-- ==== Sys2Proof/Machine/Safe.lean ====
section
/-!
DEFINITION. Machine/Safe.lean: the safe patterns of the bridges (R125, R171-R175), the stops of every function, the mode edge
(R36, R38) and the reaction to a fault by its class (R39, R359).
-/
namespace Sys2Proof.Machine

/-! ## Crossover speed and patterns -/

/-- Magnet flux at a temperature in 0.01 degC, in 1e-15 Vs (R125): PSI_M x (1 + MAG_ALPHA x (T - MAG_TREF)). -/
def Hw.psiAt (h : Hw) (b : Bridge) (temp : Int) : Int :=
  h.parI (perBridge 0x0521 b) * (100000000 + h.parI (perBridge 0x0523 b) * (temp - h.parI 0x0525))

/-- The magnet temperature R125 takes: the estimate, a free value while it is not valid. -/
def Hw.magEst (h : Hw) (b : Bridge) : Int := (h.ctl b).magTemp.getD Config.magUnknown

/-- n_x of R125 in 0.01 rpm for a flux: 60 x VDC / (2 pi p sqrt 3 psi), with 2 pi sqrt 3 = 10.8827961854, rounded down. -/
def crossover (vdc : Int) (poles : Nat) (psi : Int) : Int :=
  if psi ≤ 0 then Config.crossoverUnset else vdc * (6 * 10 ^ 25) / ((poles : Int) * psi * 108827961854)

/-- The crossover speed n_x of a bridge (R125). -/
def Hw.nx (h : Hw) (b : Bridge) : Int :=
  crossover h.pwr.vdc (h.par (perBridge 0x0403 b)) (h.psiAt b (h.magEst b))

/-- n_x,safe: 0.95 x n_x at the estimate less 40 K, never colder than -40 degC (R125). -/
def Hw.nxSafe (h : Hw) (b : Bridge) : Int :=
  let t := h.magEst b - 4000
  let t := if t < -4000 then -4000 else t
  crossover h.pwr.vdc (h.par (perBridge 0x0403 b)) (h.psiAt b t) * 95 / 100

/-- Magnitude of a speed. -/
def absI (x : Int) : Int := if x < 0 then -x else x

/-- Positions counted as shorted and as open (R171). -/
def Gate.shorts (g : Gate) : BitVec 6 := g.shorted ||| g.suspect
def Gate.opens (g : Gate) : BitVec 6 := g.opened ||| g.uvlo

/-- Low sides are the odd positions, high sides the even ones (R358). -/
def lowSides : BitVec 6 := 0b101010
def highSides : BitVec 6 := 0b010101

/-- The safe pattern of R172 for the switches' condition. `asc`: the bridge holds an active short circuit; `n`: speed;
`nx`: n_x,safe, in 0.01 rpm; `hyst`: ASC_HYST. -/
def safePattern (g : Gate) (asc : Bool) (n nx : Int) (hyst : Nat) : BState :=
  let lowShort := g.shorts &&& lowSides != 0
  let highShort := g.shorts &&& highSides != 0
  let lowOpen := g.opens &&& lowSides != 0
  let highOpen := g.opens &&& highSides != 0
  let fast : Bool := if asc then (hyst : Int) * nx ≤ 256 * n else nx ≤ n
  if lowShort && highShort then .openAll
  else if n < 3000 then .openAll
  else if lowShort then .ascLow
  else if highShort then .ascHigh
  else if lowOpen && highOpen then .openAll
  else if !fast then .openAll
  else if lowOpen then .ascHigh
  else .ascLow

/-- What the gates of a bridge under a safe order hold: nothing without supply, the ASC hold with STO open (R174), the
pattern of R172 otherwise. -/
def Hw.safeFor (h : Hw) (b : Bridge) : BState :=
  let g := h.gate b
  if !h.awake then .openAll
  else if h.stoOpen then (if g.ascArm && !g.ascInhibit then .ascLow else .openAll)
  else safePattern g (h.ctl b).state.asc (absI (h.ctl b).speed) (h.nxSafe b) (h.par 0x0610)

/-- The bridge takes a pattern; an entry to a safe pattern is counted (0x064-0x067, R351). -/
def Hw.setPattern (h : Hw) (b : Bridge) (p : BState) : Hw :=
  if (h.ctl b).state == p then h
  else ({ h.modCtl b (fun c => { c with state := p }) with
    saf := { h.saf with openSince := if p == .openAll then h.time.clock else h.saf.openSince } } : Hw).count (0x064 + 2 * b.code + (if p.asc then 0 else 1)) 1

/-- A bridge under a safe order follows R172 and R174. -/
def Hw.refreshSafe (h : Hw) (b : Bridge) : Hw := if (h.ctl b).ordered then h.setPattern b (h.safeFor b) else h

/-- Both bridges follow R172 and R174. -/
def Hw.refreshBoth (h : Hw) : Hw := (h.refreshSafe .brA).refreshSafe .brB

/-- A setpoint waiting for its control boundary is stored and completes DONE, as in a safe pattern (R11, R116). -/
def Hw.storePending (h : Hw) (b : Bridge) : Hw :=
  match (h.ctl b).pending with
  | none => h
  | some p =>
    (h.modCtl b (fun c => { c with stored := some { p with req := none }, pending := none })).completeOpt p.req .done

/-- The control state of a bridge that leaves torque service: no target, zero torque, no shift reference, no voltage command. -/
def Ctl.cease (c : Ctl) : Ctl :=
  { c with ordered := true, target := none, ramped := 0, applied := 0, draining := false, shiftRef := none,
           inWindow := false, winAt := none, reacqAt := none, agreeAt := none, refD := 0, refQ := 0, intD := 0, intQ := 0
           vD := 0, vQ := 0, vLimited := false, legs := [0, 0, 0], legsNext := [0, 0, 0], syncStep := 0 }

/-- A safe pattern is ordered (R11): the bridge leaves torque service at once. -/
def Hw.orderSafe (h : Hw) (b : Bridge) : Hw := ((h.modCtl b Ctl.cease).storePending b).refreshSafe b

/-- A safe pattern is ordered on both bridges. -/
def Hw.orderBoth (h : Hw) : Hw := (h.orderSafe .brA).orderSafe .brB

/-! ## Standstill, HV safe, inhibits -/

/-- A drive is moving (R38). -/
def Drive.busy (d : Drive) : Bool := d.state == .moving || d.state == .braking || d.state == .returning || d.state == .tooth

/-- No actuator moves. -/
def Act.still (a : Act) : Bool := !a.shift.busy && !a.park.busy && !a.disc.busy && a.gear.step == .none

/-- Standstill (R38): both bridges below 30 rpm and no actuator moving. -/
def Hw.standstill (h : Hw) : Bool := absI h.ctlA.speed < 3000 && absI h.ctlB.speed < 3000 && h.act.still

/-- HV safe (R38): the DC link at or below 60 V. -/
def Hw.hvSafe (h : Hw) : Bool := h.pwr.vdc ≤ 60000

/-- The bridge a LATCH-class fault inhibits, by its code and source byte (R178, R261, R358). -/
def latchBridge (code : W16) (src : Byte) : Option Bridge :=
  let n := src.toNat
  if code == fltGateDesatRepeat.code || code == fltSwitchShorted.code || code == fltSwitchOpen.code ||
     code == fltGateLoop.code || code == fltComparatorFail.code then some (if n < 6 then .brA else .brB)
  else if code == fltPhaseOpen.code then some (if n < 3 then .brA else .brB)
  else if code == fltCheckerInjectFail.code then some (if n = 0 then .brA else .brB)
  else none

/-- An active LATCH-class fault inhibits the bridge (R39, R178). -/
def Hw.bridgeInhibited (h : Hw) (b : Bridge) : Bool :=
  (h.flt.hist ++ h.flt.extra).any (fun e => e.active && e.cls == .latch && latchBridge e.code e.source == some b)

Task to complete ::
Produce only the lines from the line containing "not valid. -/" through the line containing "def lowSides : BitVec 6 := 0b101010", inclusive of both, exactly as they stand in the entries above.

Task result ::
/-- The magnet temperature R125 takes: the estimate, a free value while it is not valid. -/
def Hw.magEst (h : Hw) (b : Bridge) : Int := (h.ctl b).magTemp.getD Config.magUnknown

/-- n_x of R125 in 0.01 rpm for a flux: 60 x VDC / (2 pi p sqrt 3 psi), with 2 pi sqrt 3 = 10.8827961854, rounded down. -/
def crossover (vdc : Int) (poles : Nat) (psi : Int) : Int :=
  if psi ≤ 0 then Config.crossoverUnset else vdc * (6 * 10 ^ 25) / ((poles : Int) * psi * 108827961854)

/-- The crossover speed n_x of a bridge (R125). -/
def Hw.nx (h : Hw) (b : Bridge) : Int :=
  crossover h.pwr.vdc (h.par (perBridge 0x0403 b)) (h.psiAt b (h.magEst b))

/-- n_x,safe: 0.95 x n_x at the estimate less 40 K, never colder than -40 degC (R125). -/
def Hw.nxSafe (h : Hw) (b : Bridge) : Int :=
  let t := h.magEst b - 4000
  let t := if t < -4000 then -4000 else t
  crossover h.pwr.vdc (h.par (perBridge 0x0403 b)) (h.psiAt b t) * 95 / 100

/-- Magnitude of a speed. -/
def absI (x : Int) : Int := if x < 0 then -x else x

/-- Positions counted as shorted and as open (R171). -/
def Gate.shorts (g : Gate) : BitVec 6 := g.shorted ||| g.suspect
def Gate.opens (g : Gate) : BitVec 6 := g.opened ||| g.uvlo

/-- Low sides are the odd positions, high sides the even ones (R358). -/
def lowSides : BitVec 6 := 0b101010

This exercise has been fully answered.